Although coverage for high risk industries appears to be available from at least some commercial health carriers, efforts to determine the true ramifications of losing the Open Enrollment Program remain elusive. Several questions that go beyond the scope of this present study are still unanswered. For instance, how many people in the high risk groups that are denied coverage by some commercial health carriers are actually being picked up by the Blue Cross/Blue Shield Open Enrollment Program? How many of the industries that are denied commercial coverage are self-insured or would not seek commercial group health coverage as a benefit for its employees anyway? What are the Virginia employment statistics for the groups that are identified as being denied coverage by some commercial insurers? How many individuals are actually employed by these industries? How many such industries actually operate in Virginia? For instance, casinos are on the excluded list but they are illegal in this state. Some of these industries such as breweries and hospitals are typically large groups, making coverage availability for small groups within these industries unnecessary. How many of these industries actually have employee groups in the different sizes? Whether commercial insurers routinely deny any of these industries does not address the issue of the degree to which health care coverage needs are or are not being met for high risk industries in Virginia. Study of the actual health insurance coverage needs of high risk industries in Virginia might be needed to determine the true effect of routine denial for health coverage by some commercial health carriers and whether the Open Enrollment Program fills whatever void exists.

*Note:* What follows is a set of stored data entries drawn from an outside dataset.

-- ==== Sys2Proof/Certificates/Slice0/Obligations.lean ====
section
/-!
DEFINITION. Statements for the provers. Where a statement gives a frame, it reads `t = { s with … }`: the fields named may differ,
as the other clauses say, and every other field of the block stands; for staging, `stageByte` is the reading of one byte.
-/
open Sys2Proof Sys2Proof.Machine

-- The machine ---------------------------------------------------------------------------------------------------------

/-- One step takes the command at the front of the queue and runs its meaning with the queue's rest. -/
def Obligations.StepRunsFrontCommand : Prop :=
  ∀ (c : Instr) (rest : List Instr) (s : State), s.pending = c :: rest → step s = exec c { s with pending := rest }

/-- With nothing to do the block idles: the model's choice (log 2). -/
def Obligations.EmptyQueueIdles : Prop := ∀ s : State, s.pending = [] → step s = .next s

/-- No command stops the block: what the spec calls a fault of a descriptor is a status, and an error is an incident. -/
def Obligations.EveryCommandAnswersNext : Prop := ∀ (c : Instr) (s : State), ∃ t, exec c s = .next t

/-- A command changes neither the queue nor the part's grade, and takes back nothing that has left at a port. -/
def Obligations.ExecKeepsQueueGradeAndOutputs : Prop :=
  ∀ (c : Instr) (s t : State), exec c s = .next t → t.pending = s.pending ∧ t.grade = s.grade ∧ ∃ l, t.out = s.out ++ l

/-- Every step keeps the staging store in its canonical form. -/
def Obligations.StepKeepsStagingCanonical : Prop := ∀ s t : State, s.stagingOk → step s = .next t → t.stagingOk

/-- Every step keeps every array of the block at its size. -/
def Obligations.StepKeepsArraySizes : Prop := ∀ s t : State, s.Sized → step s = .next t → t.Sized

/-- Every step keeps the journal's unreported records in the order of RNUM, below the tail. -/
def Obligations.StepKeepsJournalOrder : Prop := ∀ s t : State, s.journalOk → step s = .next t → t.journalOk

/-- Part of R654: a fenced block stays fenced until a reset, and sends no flit. -/
def Obligations.FencedBlockSendsNoFlit : Prop :=
  ∀ (c : Instr) (s t : State), Instr'.isReset c = false → s.inc.fenced = true → exec c s = .next t →
    t.inc.fenced = true ∧ ∃ l, t.out = s.out ++ l ∧ ∀ o ∈ l, o.isFlit = false

/-- The state after reset keeps every invariant, its queue is empty, and it holds what the spec gives for reset. -/
def Obligations.ResetStateHoldsTheSpecsValues : Prop :=
  let s := State.reset
  s.Safe ∧ s.pending = [] ∧
  s.regs.startCtl = 0x00640000 ∧ s.regs.wbCtl = 0x0010000C ∧ s.regs.wbmCtl = 0x0000000C ∧ s.regs.mpCtl = 0x00080033 ∧
  s.regs.asCtl = 0x00642710 ∧ s.regs.cwCtl = 0x05102710 ∧ s.regs.incCtl = 2 ∧ s.regs.assayCtl = 0x3E8 ∧
  s.seals.compatGen = 6 ∧ s.seals.reproClass = 0 ∧ s.seals.drawKey = 0 ∧ s.start.ready = 3 ∧ s.wb.nextSeq = 1 ∧
  (∀ r < 64, (s.ring r).ctl = 0x03E80000 ∧ (s.ring r).status = .disabled) ∧
  (∀ i, 3 ≤ i → i < 64 → (s.slot i).replica = none) ∧ (∀ i < 3, (s.slot i).replica = some i)

-- The setup port ------------------------------------------------------------------------------------------------------

/-- A whole word written to a register of plain fields takes effect at once: exactly that register changes. -/
def Obligations.PlainRegistersTakeTheirData : Prop :=
  ∀ (s : State) (d : Nat), s.inReset = false →
    exec (.setupWrite 0x418 d 0xF) s = .next (State.respond { s with regs := { s.regs with asCtl := BitVec.ofNat 32 d } } .apb 0 false) ∧
    exec (.setupWrite 0x428 d 0xF) s = .next (State.respond { s with regs := { s.regs with cwCtl := BitVec.ofNat 32 d } } .apb 0 false) ∧
    exec (.setupWrite 0x014 d 0xF) s = .next (State.respond { s with regs := { s.regs with debugCtl := BitVec.ofNat 32 (d &&& 1) } } .apb 0 false) ∧
    exec (.setupWrite 0x500 d 0xF) s = .next (State.respond { s with regs := { s.regs with clkCtl := BitVec.ofNat 32 (d &&& 0x1FFFFFF) } } .apb 0 false)

/-- While a reset is asserted every transfer on the setup port ends with PSLVERR and has no other effect. Else a transfer that is not aligned
or that names no register, and a write with a strobe missing, is refused with PSLVERR and zero read data; the error record shows it, and
nothing else changes. -/
def Obligations.InvalidAccessesAreRefused : Prop :=
  ∀ (s : State) (off d strb : Nat),
    let ended := { s.setup.apb with rdata := 0, slverr := true }
    let refused := { s with setup := { s.setup with
      lastError := 4, err := true, lastOffset := BitVec.ofNat 16 off,
      errCount := if s.setup.errCount = 0xFFFF then s.setup.errCount else s.setup.errCount + 1, apb := ended } }
    (s.inReset = true →
      exec (.setupWrite off d strb) s = .next { s with setup := { s.setup with apb := ended } } ∧
      exec (.snapshotRead off) s = .next { s with setup := { s.setup with apb := ended } }) ∧
    (s.inReset = false → (off % 4 ≠ 0 ∨ strb ≠ 0xF ∨ regAt off = none) → exec (.setupWrite off d strb) s = .next refused) ∧
    (s.inReset = false → (off % 4 ≠ 0 ∨ regAt off = none) → exec (.snapshotRead off) s = .next refused)

/-- An I field written while its function is busy stays, with SLVERR and SETUP_BUSY; else it takes its value. For DX_WB_BASE, two
words wide with its low six bits zero, and the waybook. -/
def Obligations.BusyFieldsKeepTheirValue : Prop :=
  ∀ (s : State) (lo hi : Nat), s.inReset = false → lo < 2 ^ 32 → hi < 2 ^ 32 →
    (s.setup.apb.holds.find? (fun q => q.1 == 0x300)).map (·.2) = some lo →
    let line := (lo + hi * 2 ^ 32) - (lo + hi * 2 ^ 32) % 64
    (s.wbBusy = false ∨ s.regs.wbBase.toNat = line →
      ∃ t, exec (.setupWrite 0x304 hi 0xF) s = .next t ∧ t = { s with regs := { s.regs with wbBase := BitVec.ofNat 64 line }, setup := t.setup } ∧
        t.setup.apb.slverr = false) ∧
    (s.wbBusy = true ∧ s.regs.wbBase.toNat ≠ line →
      ∃ t, exec (.setupWrite 0x304 hi 0xF) s = .next t ∧ t = { s with setup := t.setup } ∧ t.setup.lastError = 1 ∧ t.setup.apb.slverr = true)

/-- A read of a wide register's lowest word gives it and keeps the whole value; a read of a higher word gives that snapshot's
word, whatever the register has become. -/
def Obligations.WideReadsAreSnapshots : Prop :=
  ∀ (s : State) (b n i : Nat), s.inReset = false → b % 4 = 0 → regAt b = some (b, n) → 1 < n → 0 < i → i < n → regAt (b + 4 * i) = some (b, n) →
    ∃ t, exec (.snapshotRead b) s = .next t ∧ t.setup.apb.rdata.toNat = s.regVal b % 2 ^ 32 ∧ t.setup.apb.slverr = false ∧
      t = { s with setup := t.setup } ∧
      ∀ u : State, u.inReset = false → u.setup.apb.snaps = t.setup.apb.snaps →
        ∃ v, exec (.snapshotRead (b + 4 * i)) u = .next v ∧ v.setup.apb.rdata.toNat = (s.regVal b >>> (32 * i)) % 2 ^ 32 ∧
          v.setup.apb.slverr = false ∧ v = { u with setup := v.setup }

/-- An access of the debug segment does what the same access on the setup port does; only its own holding copies, snapshots and
response tell them apart. -/
def Obligations.DebugSegmentActsAsSetupPort : Prop :=
  ∀ (s : State) (off d : Nat), s.setup.dbg = s.setup.apb →
    (∃ t u, exec (.setupAccess true off d) s = .next t ∧ exec (.setupWrite off d 0xF) s = .next u ∧
      t.setup.dbg.rdata = u.setup.apb.rdata ∧ t.setup.dbg.slverr = u.setup.apb.slverr ∧
      { t with setup := { t.setup with apb := s.setup.apb, dbg := s.setup.dbg } } =
        { u with setup := { u.setup with apb := s.setup.apb, dbg := s.setup.dbg } }) ∧
    (∃ t u, exec (.setupAccess false off d) s = .next t ∧ exec (.snapshotRead off) s = .next u ∧
      t.setup.dbg.rdata = u.setup.apb.rdata ∧ t.setup.dbg.slverr = u.setup.apb.slverr ∧
      { t with setup := { t.setup with apb := s.setup.apb, dbg := s.setup.dbg } } =
        { u with setup := { u.setup with apb := s.setup.apb, dbg := s.setup.dbg } })

/-- COMMIT_PAD makes the shadow copies the pending set; at the quiet point of the elementwise and the row function the pending set
comes into force and DX_COMMIT is clear. Nothing else changes. -/
def Obligations.PadSetAppliesAtQuietPoint : Prop :=
  (∀ s : State, s.inReset = false →
    exec .commitPad s = .next (State.respond { s with pad := { s.pad with pendingSet := some s.pad.shadow } } .apb 0 false)) ∧
  (∀ (s : State) (v : List (BitVec 32)), s.inReset = false → s.pad.pendingSet = some v → s.quiet 2 = true → s.quiet 3 = true →
    exec .pendingSetApply s = .next { s with pad := { s.pad with active := v, pendingSet := none } })

/-- A sealed field that is given a new value waits for its quiet point while the waybook is ready, and takes it at once,
counted and kept for its SEAL entry, while it is not: DX_SEAL_CTL, DX_DRAW_APPLY and DX_GEOM_APPLY. -/
def Obligations.SealedFieldsChange : Prop :=
  ∀ (s : State) (f : SealField) (c : Instr) (v : Nat), s.inReset = false → s.seals.changes.length = 4 →
    ((f = .compat ∧ (v = 5 ∨ v = 6) ∧ c = .sealCtlWrite (v + s.seals.reproClass.toNat * 256)) ∨
     (f = .repro ∧ v < 2 ∧ c = .sealCtlWrite (s.seals.compatGen.toNat + v * 256)) ∨
     (f = .drawKey ∧ v = s.regs.drawStage.toNat ∧ c = .drawApply) ∨
     (f = .geometry ∧ v = s.regs.geomStage.toNat ∧ geomOk v = true ∧ c = .geomApply)) →
    v ≠ s.seals.value f → s.seals.pending.any (fun p => p.field == f) = false → s.seals.count f < 3 →
    (s.isReady 9 = true →
      exec c s = .next (State.respond { s with seals := { s.seals with pending := s.seals.pending ++ [⟨f, v, false⟩] } } .apb 0 false)) ∧
    (s.isReady 9 = false →
      exec c s = .next (State.respond { s with seals := { s.seals.apply f v with
        unjournalled := s.seals.unjournalled ++ [⟨f, s.seals.count f + 1, s.seals.value f, v⟩] } } .apb 0 false))

/-- At the quiet point of its governed set a pending change writes its SEAL entry, with the value in force, the new one and the
frontier; the value in force does not change before that is reported. -/
def Obligations.SealChangeIsJournalledFirst : Prop :=
  ∀ (s : State) (k : Nat) (p : SealPend), s.inReset = false → s.wbOpen = true →
    let f := SealField.ofCode k
    s.seals.pending.find? (fun p => p.field == f && !p.written) = some p →
    (State.governed f).all s.quiet = true →
    ∃ t, exec (.sealChangeApply k) s = .next t ∧
      t = { s with
        seals := { s.seals with pending := s.seals.pending.map (fun q => if q.field = f then { q with written := true } else q) },
        wb := t.wb, cw := t.cw, out := t.out, staging := t.staging, ue := t.ue } ∧
      s.Wrote t [⟨Ty.sealed, sealParts f (s.seals.count f + 1) (s.wb.nextSeq - 1) (s.seals.value f) p.value, .seal f⟩]

/-- ENABLE set: the ring reads its head record at once where the waybook is ready, else once it is, and shows DISABLED until then; a ring
that owes a replay is in REPLAY and reads nothing yet. ENABLE cleared: the ring takes nothing more, and shows DISABLED at once where it
has no descriptor without a milepost and its indices are known. -/
def Obligations.RingsStartAndStop : Prop :=
  ∀ (s : State) (ring data : Nat), s.inReset = false → ring < 64 → s.rings.length = 64 →
    let ctl := BitVec.ofNat 32 (data &&& 0xFFFF0F03)
    ((s.ring ring).enabled = false → bit data 0 = true → bits data 11 8 ≤ 12 →
      (s.ring ring).base ≠ 0 → (s.ring ring).head ≠ 0 → (s.ring ring).cpl ≠ 0 →
      (s.groups.any (fun g => g.ring == ring && g.replay && g.ended && !g.published) = false →
        (s.isReady 9 = true → s.inc.fenced = false →
          exec (.ringEnable ring data) s = .next (State.respond { s with
            rings := s.rings.modify ring (fun g => { g with
              ctl := ctl, halted := false, resume := .running, known := false, arrived := [], atHead := none, pending := false,
              reading := some .enable }),
            out := s.out ++ s.asks (s.ring ring).head.toNat } .apb 0 false)) ∧
        (s.isReady 9 = false ∨ s.inc.fenced = true →
          exec (.ringEnable ring data) s = .next (State.respond { s with
            rings := s.rings.modify ring (fun g => { g with
              ctl := ctl, halted := false, resume := .running, known := false, arrived := [], atHead := none, pending := true,
              reading := none, rebuilt := false, status := .disabled }) } .apb 0 false))) ∧
      (s.groups.any (fun g => g.ring == ring && g.replay && g.ended && !g.published) = true →
        exec (.ringEnable ring data) s = .next (State.respond { s with
          rings := s.rings.modify ring (fun g => { g with
            ctl := ctl, halted := false, resume := .running, status := .replay, arrived := [], atHead := none }) } .apb 0 false))) ∧
    ((s.ring ring).enabled = true → bit data 0 = false → (s.ring ring).ctl.toNat &&& 0xF00 = data &&& 0xF00 → s.openGroup ring = none →
      let off := fun (g : Ring) => { g with
        ctl := ctl, arrived := [], atHead := none, reading := if g.reading = some .recovery then g.reading else none, resume := .running,
        status := if g.status = .disabled ∧ s.isReady 9 = false then .running else g.status }
      (s.groups.any (fun g => g.ring == ring) = true ∨ (s.ring ring).known = false →
        exec (.ringDisable ring data) s = .next (State.respond { s with rings := s.rings.modify ring off } .apb 0 false)) ∧
      (s.groups.any (fun g => g.ring == ring) = false → (s.ring ring).known = true → (s.ring ring).status ≠ .disabled →
        (s.ring ring).status ≠ .replay → s.inc.fenced = false →
        let u := { s with rings := s.rings.modify ring (fun g => { off g with status := .disabled }) }
        exec (.ringDisable ring data) s = .next ((u.wr ((s.ring ring).head.toNat + 32) (u.headHalf ring)).respond .apb 0 false) ∧
          field (u.headHalf ring) 8 2 = 1))

/-- DX_CW_ROUTE_INV drops the named routing entry, or all of them; nothing outside the causeway changes. -/
def Obligations.RouteInvForgetsRoutes : Prop :=
  ∀ (s : State) (data : Nat), s.inReset = false →
    ∃ t, exec (.routeInv data) s = .next t ∧ t = { s with cw := t.cw, out := t.out, setup := t.setup } ∧
      t.cw.routes = s.cw.routes.filter (fun r => !(bit data 15 || r.pos == bits data 14 0))

/-- DX_INC_CTL.FENCE raises FENCE_REQ, an S4: its entry is active, the block is fenced, only setup and debug stay ready, and no access
to the store window waits any more. -/
def Obligations.FenceRequestFencesTheBlock : Prop :=
  ∀ (s : State) (data p : Nat), s.calm → s.freePos = some p → (∀ e ∈ s.cw.exchs, e.isOpen = false) → bit data 0 = true →
    ∃ t, exec (.fenceReq data) s = .next t ∧
      t = { s with regs := { s.regs with incCtl := BitVec.ofNat 32 (data &&& 2) }, inc := t.inc, start := t.start, wb := t.wb, setup := t.setup, tolls := t.tolls,
                   out := t.out, freeCtr := t.freeCtr } ∧
      t.inc.fenced = true ∧ t.inc.cur = some p ∧ t.inc.nextId = s.inc.nextId + 1 ∧
      (∃ e, t.inc.log[p]? = some (some e) ∧ e.source = 0x1F ∧ e.sev = 4 ∧ e.sevFinal = 4 ∧ e.state = 1 ∧ e.action = 6) ∧
      t.start = { s.start with ready := s.start.ready &&& 3 } ∧ t.wb = { s.wb with stopped := true } ∧
      t.setup.irqIncident = s.setup.irqIncident ||| 4 ∧
      t.tolls = { s.tolls with asks := [], waits := [], sets := [] }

This study was designed to respond to one premise offered by the Blue Cross/Blue Shield plans operating in Virginia as a description of their social value and justification of their tax-exempt status in response to the taxation of insurance companies study completed last year. Specifically, this study identified the high risk industries and occupations that are most frequently denied coverage by commercial health insurers. This study was not intended to provide conclusive evidence to make a determination about the ramifications of losing the Open Enrollment Program. Therefore, while the results of this study may offer members of the Virginia General Assembly some information about the treatment of high risk groups by commercial health insurers, additional information may be necessary in order to determine fair tax treatment for insurers who accept higher risks.